After processing, an email is sent to the user asking for next steps.

Key changes:
- Add PdfImport model for handling PDF document imports
- Add Provider::Openai::PdfProcessor for AI document analysis
- Add ProcessPdfJob for async PDF processing
- Add PdfImportMailer for user notification emails
- Update imports controller to detect and handle PDF uploads
- Add PDF import option to the new import page
- Add i18n translations for all new strings
- Add comprehensive tests for the new functionality

* Add bank statement import with AI extraction

- Create ImportBankStatement assistant function for MCP
- Add BankStatementExtractor with chunked processing for small context windows
- Register function in assistant configurable
- Make PdfImport#pdf_file_content public for extractor access
- Increase OpenAI request timeout to 600s for slow local models
- Increase DB connection pool to 20 for concurrent operations

Tested with M-Pesa bank statement via remote Ollama (qwen3:8b):
- Successfully extracted 18 transactions
- Generated CSV and created TransactionImport
- Works with 3000 char chunks for small context windows

* Add pdf-reader gem dependency

The BankStatementExtractor uses PDF::Reader to parse bank statement
PDFs, but the gem was not properly declared in the Gemfile.
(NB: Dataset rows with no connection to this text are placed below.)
-- ==== Sys2Proof/Machine/EntropyOps.lean ====
section
/-! DEFINITION. The entropy service: sources, seed pool, DRBG, buffer and service states (10 R408 to R430). -/
namespace Sys2Proof.Machine

/-- Limit of the reseed counter (10 R418). -/
def callLimit : Nat := 1048576
/-- Capacity of the internal buffer in bytes (10 R420). -/
def bufCap : Nat := 65536

/-- Bits in the seed pool (10 Table 10-5). -/
def Entropy.pool (e : Entropy) : Nat := 8 * e.seed.length

/-- Number of healthy sources (10 R424). -/
def healthyCount (e : Entropy) : Nat := (e.sources.toList.filter fun x => x.state = 0).length

/-- Number of sources under test. -/
def testingCount (e : Entropy) : Nat := (e.sources.toList.filter fun x => x.state = 1).length

/-- LOW follows FILL once RUNNING was first entered (10 Table 10-8). -/
def trackLow (e : Entropy) : Entropy := if e.lowOn then { e with low := min e.low e.fill } else e

/-- Take `n` bytes from the internal buffer (10 R420). -/
def takeBuf (n : Nat) (e : Entropy) : Entropy := trackLow { e with fill := e.fill - n }

/-- Whether a draw that can wait is made now: while the buffer holds 32 KiB, or, where the service is EXHAUSTED, the draw (10 R421, R426,
Table 10-2). -/
def drawsNow (n : Nat) (e : Entropy) : Bool := if e.state = 3 then decide (e.fill ≥ n) else decide (e.fill ≥ 32768)

/-- Whether the core can serve `RANDOM` pieces in this tick: their call is made, or can still be made (10 R417, R418). -/
def coreServes (e : Entropy) : Bool := e.inst && !e.stuck && (e.direct != 0 || decide (e.calls < callLimit))

/-- A generate call that the two copies of the core agree on (10 R417 to R419). -/
def coreCall (e : Entropy) : Entropy :=
  let (k, v) := drbgGenerate 1280 e.key e.vec
  { e with mism := 0, calls := e.calls + 1, key := k, vec := v }

/-- The buffer keeps of the refill of the tick what the cycles that no `RANDOM` piece used have given (10 R420). -/
def settleRefill (e : Entropy) : Entropy :=
  let lost := e.credit - (1280 - e.direct)
  { e with fill := e.fill - lost, credit := e.credit - lost }

/-- The core serves `n` bytes to a `RANDOM` piece: the first piece of a tick makes its call (10 R417, R418, R420, R422). -/
def takeCore (n : Nat) (e : Entropy) : Entropy :=
  let e := if e.direct = 0 then coreCall e else e
  trackLow (settleRefill { e with direct := e.direct + n })

/-! ### Samples, health tests and the conditioner -/

/-- The tests of R412 on a sample of a source; the first 1,024 samples of a start are its start-up test (10 R411, R412, Table 10-10). -/
def Source.test (x : Source) (b : Bool) : Source :=
  let run := if x.taken ≠ 0 ∧ b = x.last then x.run + 1 else 1
  let first := if x.win = 0 then b else x.first
  let count := if x.win = 0 then 1 else if b = x.first then x.count + 1 else x.count
  let start : BitVec 8 := if x.taken < 1024 then 1 else 3
  { x with taken := x.taken + 1, last := b, run := run, first := first, count := count, win := (x.win + 1) % 1024,
           runPeak := max x.runPeak (min 255 run), aptPeak := max x.aptPeak (min 1023 count),
           failed := if run ≥ 201 then start else if count ≥ 947 then start + 1 else 0 }

/-- A source takes a sample: it is tested, enters the delay line, and pushes out the sample that 2,048 later ones have followed, which
counts where the source is healthy (10 R410, R411). A retired source takes none. -/
def Source.sample (x : Source) (b : Bool) : Source :=
  if x.state = 2 ∨ x.failed ≠ 0 then x
  else
    let y := x.test b
    let l := x.line ++ [b]
    if l.length ≤ 2048 then { y with line := l }
    else { y with line := l.tail, out := if x.state = 0 then x.out ++ l.take 1 else [] }

/-- A source whose start-up test has passed is healthy; one under retest waits for its rejoin (10 R411, R424). -/
def Source.ready (x : Source) : Source :=
  if x.state = 1 ∧ !x.retest ∧ x.failed = 0 ∧ x.taken ≥ 1024 then { x with state := 0 } else x

/-- A source starts afresh: its tests, its delay line and what has left it (10 R411, R424). -/
def Source.restart (x : Source) : Source :=
  { x with taken := 0, last := false, run := 0, first := false, count := 0, win := 0, failed := 0, line := [], out := [] }

/-- The samples that the sources take from one time to another, one every 60 ns since release: free values (10 R408; log entry 117). -/
def takeSamples (w0 w1 : Nat) (e : Entropy) : Entropy :=
  let ks := (List.range (w1 / 300 - w0 / 300)).map fun i => w0 / 300 + i
  { e with sources := e.sources.mapIdx fun n x => (ks.foldl (fun x k => x.sample (Config.rawSample n k)) x).ready }

/-- The conditioner takes the next 64 raw bits, from the next healthy source in turn once that has them (10 R415). -/
def takeRaw (e : Entropy) : Entropy :=
  match ((List.finRange 4).map fun k => e.turn + k).find? fun n => e.sources[n].state == 0 with
  | none => e
  | some n =>
    let x := e.sources[n]
    if e.raw.length ≥ 4096 ∨ x.out.length < 64 then e
    else { e with raw := e.raw ++ x.out.take 64, turn := n + 1, sources := e.sources.set n { x with out := x.out.drop 64 } }

/-- Raw bits as bytes, the first bit of a byte its most significant (log entry 117). -/
def bitsToBytes : List Bool → Bytes
  | a :: b :: c :: d :: e :: f :: g :: h :: r =>
    BitVec.ofNat 8 ([a, b, c, d, e, f, g, h].foldl (fun n x => 2 * n + x.toNat) 0) :: bitsToBytes r
  | _ => []

/-- What the conditioner does in a tick; a block in progress is discarded where fewer than two sources are healthy (10 R415). -/
def gatherRaw (e : Entropy) : Entropy :=
  if healthyCount e < 2 then { e with raw := [] } else (List.range 8).foldl (fun e _ => takeRaw e) e

/-- The two copies of the core disagree on a call: its output is discarded, and the third time in a row the service is EXHAUSTED until block
reset (10 R419). -/
def coreMismatch (e : Entropy) : Entropy := { e with mism := e.mism + 1, stuck := e.stuck || decide (e.mism + 1 ≥ 3) }

/-- A source fails a health test of a cause: it is counted, retired, and reported under its RCT or APT checker (10 R413; 12 R464). -/
def failSource (n : Fin 4) (cause : BitVec 8) (s : State) : State :=
  let rct := cause = 1 ∨ cause = 3
  let count := fun (x : Source) =>
    { x with fails := satInc 0xFFFF x.fails, runPeak := if rct then max x.runPeak 201 else x.runPeak,
             aptPeak := if rct then x.aptPeak else max x.aptPeak 947 }
  let s := s.updEn fun e => { e with sources := e.sources.set n (count e.sources[n]) }
  faultReport (sourceId 6 2 n.val (if rct then 9 else 10)) 0 (retireSource n cause s)

/-- The samples of the tick that ends: a source that fails a test on one is retired by its end, and the conditioner takes what the others
give (10 R410 to R415). -/
def sampleTick (units : Nat) (s : State) : State :=
  let s := s.updEn (takeSamples s.wall (s.wall + units))
  let fails := fun (s : State) (n : Fin 4) =>
    if s.en.sources[n].failed = 0 then s else failSource n s.en.sources[n].failed s
  ((List.finRange 4).foldl fails s).updEn gatherRaw

/-- The service state decided at a tick boundary (10 R424, R427, Table 10-1). -/
def nextEntropyState (e : Entropy) : BitVec 2 :=
  let short : BitVec 2 := if e.calls = callLimit then 3 else 2
  if e.stuck then 3
  else if e.reseeded && healthyCount e ≥ 2 then 1
  else if e.state = 0 then
    (if e.inst then (if healthyCount e < 2 then short else 1) else if testingCount e = 0 ∧ healthyCount e < 2 then 3 else 0)
  else if e.state = 1 then (if healthyCount e < 2 then short else 1)
  else if e.state = 2 then (if healthyCount e < 2 then short else 2)
  else 3

/-- The boundary's effect on the entropy service: the state is decided, DEGRADED zeroises the pool, and the
interrupt sources follow (10 R414, R424, R425). -/
def entropyBoundary (s : State) : State :=
  let e := s.en
  let st := nextEntropyState e
  let entersDegr := st = 2 ∧ e.state ≠ 2
  let entersExh := st = 3 ∧ e.state ≠ 3
  let entersRun := st = 1 ∧ e.state ≠ 1
  let s := s.updEn fun e =>
    { e with state := st, callsTick := false, direct := 0, credit := 0, reseeded := false,
             seed := if entersDegr then [] else e.seed,
             degr := if entersDegr then true else if entersRun then false else e.degr,
             low := if entersRun && !e.lowOn then e.fill else e.low,
             lowOn := e.lowOn || entersRun }
  let s := if entersDegr then assertBlk 6 s else s
  let s := if entersExh then assertBlk 7 s else s
  if entersRun then s.updMgmt fun m => { m with intStatus := m.intStatus &&& ~~~ (BitVec.ofNat 64 64) } else s

/-- The tamper response clears the DRBG state, the buffer, the pool, the block in progress and every delay line, and the service returns
to START (10 R428). -/
def clearEntropy (e : Entropy) : Entropy :=
  trackLow { e with state := 0, seed := [], raw := [], fill := 0, credit := 0, inst := false, reseeded := false, calls := 0, mism := 0,
                    key := [], vec := [], sources := e.sources.map fun x => { x with line := [], out := [] } }

/-- The memory of the DRBG and the conditioner is cleared (15 Table 15-19). -/
def clearDrbg (e : Entropy) : Entropy :=
  trackLow { e with seed := [], raw := [], fill := 0, credit := 0, inst := false, reseeded := false, key := [], vec := [] }

/-- TRH_EN_STATUS (10 Table 10-5). -/
def readEnStatus (s : State) : BitVec 64 :=
  let mask := fun (v : BitVec 2) => ((List.range 4).map fun i =>
    if ((s.en.sources.toList)[i]?.map Source.state) = some v then 2 ^ i else 0).sum
  place s.en.state.toNat 30 ||| placeB s.en.degr 29 ||| place (mask 0) 20 ||| place (mask 2) 16 ||| place (mask 1) 12
    ||| place s.en.pool 0

/-- TRH_EN_RESEED (10 Table 10-7). -/
def readEnReseed (s : State) : BitVec 64 := place s.en.reseeds 32 ||| place s.en.calls 0

/-- TRH_EN_BUF (10 Table 10-8). -/
def readEnBuf (s : State) : BitVec 64 := place s.en.low 32 ||| place s.en.fill 0

/-- TRH_EN_EVENTS (10 Table 10-9). -/
def readEnEvents (s : State) : BitVec 64 :=
  place s.en.noentRandom 48 ||| place s.en.noentIv 32 ||| place s.en.waits 16 ||| place s.en.retire 0

/-- TRH_EN_SRCs (10 Table 10-10). -/
def readEnSrc (n : Fin 4) (s : State) : BitVec 64 :=
  let x := s.en.sources[n]
  place x.state.toNat 62 ||| place x.rejoins.toNat 60 ||| place x.cause.toNat 48 ||| place x.runPeak 40
    ||| place x.aptPeak 30 ||| place x.fails 0

/-- Start a retest of a retired source that has rejoined fewer than 3 times (10 R424). -/
def startRetest (n : Fin 4) (s : State) : State :=
  let x := s.en.sources[n]
  if x.state = 2 ∧ x.rejoins ≠ 3 then
    s.updEn fun e => { e with sources := e.sources.set n { x.restart with state := 1, retest := true } }
  else s

/-- A write of TRH_EN_CTRL: a retest of each source whose bit is 1 (10 Table 10-6). -/
def writeEnCtrl (v : BitVec 32) (s : State) : State :=
  (List.finRange 4).foldl (fun s n => if bitAt v n.val then startRetest n s else s) s

/-- A write of TRH_EN_BUF: LOW_CLR sets LOW to FILL (10 Table 10-8). -/
def writeEnBuf (v : BitVec 64) (s : State) : State :=
  if bitAt v 63 then s.updEn fun e => { e with low := e.fill } else s

end Sys2Proof.Machine
end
This would
cause NameError in production when processing bank statements.

Added pdf-reader ~> 2.12 to Gemfile dependencies.

* Fix transaction deduplication to preserve legitimate duplicates

The previous deduplication logic removed ALL duplicate transactions based
on [date, amount, name], which would drop legitimate same-day duplicates
like multiple ATM withdrawals or card authorizations.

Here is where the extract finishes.